Lloyds expects lower income in 2012

Story highlights

  • UK's Lloyds Banking Group made a pre-tax loss of £3.54bn in 2011
  • Partly UK state-owned bank said income was likely to be lower in 2012 than 2011
  • £3.54bn pre-tax loss compares with profit of £281m in 2010

Lloyds Banking Group made a pre-tax loss of £3.54bn in 2011 after a big reduction in loan impairment losses was unable to compensate for a previously announced £3.2bn charge arising from the payment protection insurance mis-selling scandal.

The partly state-owned bank added that income was likely to be lower in 2012 than it was in 2011 and confirmed it would miss key medium-term financial targets.
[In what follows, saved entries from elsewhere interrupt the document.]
-- ==== Sys2Proof/Machine/Preempt.lean ====
section
/-! DEFINITION. Pre-emption: `csave`, `cload`, the HALT point, saves and restores (R366 to R371), LOST (R372), and errors of
configuration stores (R377). -/

namespace Sys2Proof.Machine

/-! ## LOST (R372, R245) -/

/-- Accesses of a context's engines and draws are forgotten. -/
def dropEngineOps (c : Nat) (s : State) : State :=
  { s with ops := s.ops.filter fun e => !(e.2.ctx = c && (match e.2.stream with
      | .seq n => (match e.2.kind with | .colour _ _ => !isQuadSeq n | _ => false)
      | _ => true)) }

/-- A graph as `gld` left it, without its run state (R245, last row but one). -/
def Graph.asLoaded (g : Graph) : Graph :=
  { loadedGraph g g.image (g.tags ++ g.joins.flatMap Join.tags) with
    seed := 0, keepSeed := false, periods := 0, ran := 0, count := 0, measured := [], everStaged := false, stagedMode := none, cupZero := true
    kept := [], ps := [], loops := [], keptGens := [], sqns := [], placed := [], points := [], closing := [], finished := [], forwarding := [], snapForward := []
    draining := false, residue := false, record := none, wdogs := [] }

/-- An arc or member link of a graph as `gld` left it. -/
def Graph.freshArc (g : Graph) (slot : Nat) (a : Arc) : Arc :=
  match a.decl.bind fun i => (g.image.arcs[i]?).map fun d => (d, i) with
  | some (d, i) => loadedArc slot g.image d i
  | none => { slot := slot, kind := a.kind }

/-- A graph of a LOST context: its groups are released, and lists, arcs and joins are as after `gld`. -/
def loseGraph (c slot : Nat) (s : State) : State :=
  match s.graph? c slot with
  | none => s
  | some g =>
    if g.state == .loading || g.state == .failed then s
    else
      let s := releaseGroups c slot s
      let s : State := { s with
        agenda := s.agenda.filter fun e => !eventOf c slot g.tags e.2
        actors := s.actors.filter fun e => e.1 / 65536 != State.graphKey c slot
        arcs := (s.arcs.filter fun e => !(e.1 / 4096 = c + 64 && e.2.slot = slot)).map fun e =>
          (e.1, if e.1 / 4096 = c && e.2.slot = slot then g.freshArc slot e.2 else e.2) }
      updGraph c slot Graph.asLoaded s

/-- A context becomes LOST: an open snapshot fails, groups are released, and the host is told. -/
def loseCtx (c : Nat) (s : State) : State :=
  let slots := (s.graphs.filter fun e => e.1 / 256 = c).map fun e => e.1 % 256
  let s := slots.foldl (fun s g => loseGraph c g s) (dropEngineOps c s)
  let s := if ((s.ctx c).busySnap).isSome then s.soon (.snapshotFail c 4) else s
  let s := s.setCtx c { s.ctx c with
    state := .lost, saved := none, haltAt := none, drainSave := false, drained := [], draws := [], copyBack := [], rolling := none
    saveBad := false, placedAt := none, pulseAt := none, awaited := [] }
  s.tellOpen c Code.lost 0 none

/-! ## The save area (R56, R369, R372)

The first 1 MiB of a quad area holds the accumulators as raw words; the layout beyond the header is the part's own, and every other
word of the record and of the quad areas is a free value (log 11). -/

/-- A 40-bit accumulator word in the 8 bytes of a raw word: the bits above are copies of bit 39 for I40, and 0 for FA40 (R56). -/
def rawWord (kind : Nat) (x : BitVec 40) : Word := if kind = 1 then x.signExtend 64 else x.setWidth 64

/-- The accumulator word that a raw word gives back (R56). -/
def ofRawWord (w : Word) : BitVec 40 := w.setWidth 40

/-- Words of the context record, and of a quad area. -/
def recordWords : Nat := 122880
def areaWords : Nat := 1310720

/-- Word `i` of what a save writes from byte 65,536 on, with `f` the counter of free values: words of the accumulators of tile `w / 32768`
of a quad lie in the first 131,072 words of its area. -/
def saveWord (v : Saved) (f i : Nat) : Word :=
  let w := (i - recordWords) % areaWords
  match v.quads[(i - recordWords) / areaWords]? with
  | none => Config.freeWord (f + i)
  | some (_, _, q) =>
    if i < recordWords || 131072 ≤ w then Config.freeWord (f + i)
    else
      let a := ((mget {} v.tiles (computeOfQuad q (w / 32768))).tensor).acc (w / 4096 % 8)
      rawWord a.kind (mget 0 a.cells (w % 4096))

/-- The bytes of a chunk of 64 KiB of words. -/
def chunkBytes (word : Nat → Word) (k : Nat) : List Byte :=
  (List.range 65536).map fun j => BitVec.ofNat 8 ((word (8192 * k + j / 8)).toNat / 256 ^ (j % 8))
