-- ==== Sys2Proof/Machine/Core.lean ====
section
/-! DEFINITION. The machine behind the host's interface. -/

noncomputable def Sys2Proof.core : Host.Core := { State := Sys2Proof.Machine.State, Fault := Sys2Proof.Machine.Fault, Refusal := Sys2Proof.Machine.Refusal, step := Sys2Proof.Machine.step, reset := Sys2Proof.Machine.State.reset }
end

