-- ==== Sys2Proof/Safety.lean ====
section
/-! DEFINITION. What counts as a safe run: the machine answers a next state at every step. -/

namespace Sys2Proof

/-- The machine goes on for `k` steps. -/
def SafeFor (k : Nat) (s : Machine.State) : Prop := ∃ t, core.run k s = .next t

end Sys2Proof
end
However, it also predicted that impairments -- losses taken on bad loans -- would ease faster than expected this year, while cost savings were also set to accelerate.

"I don't think this is a profit warning," said António Horta-Osório, chief executive. Lloyds shares, which have rallied in recent weeks after a steep decline in 2011, fell 2 per cent to 35.86p in early morning trading in London on Friday.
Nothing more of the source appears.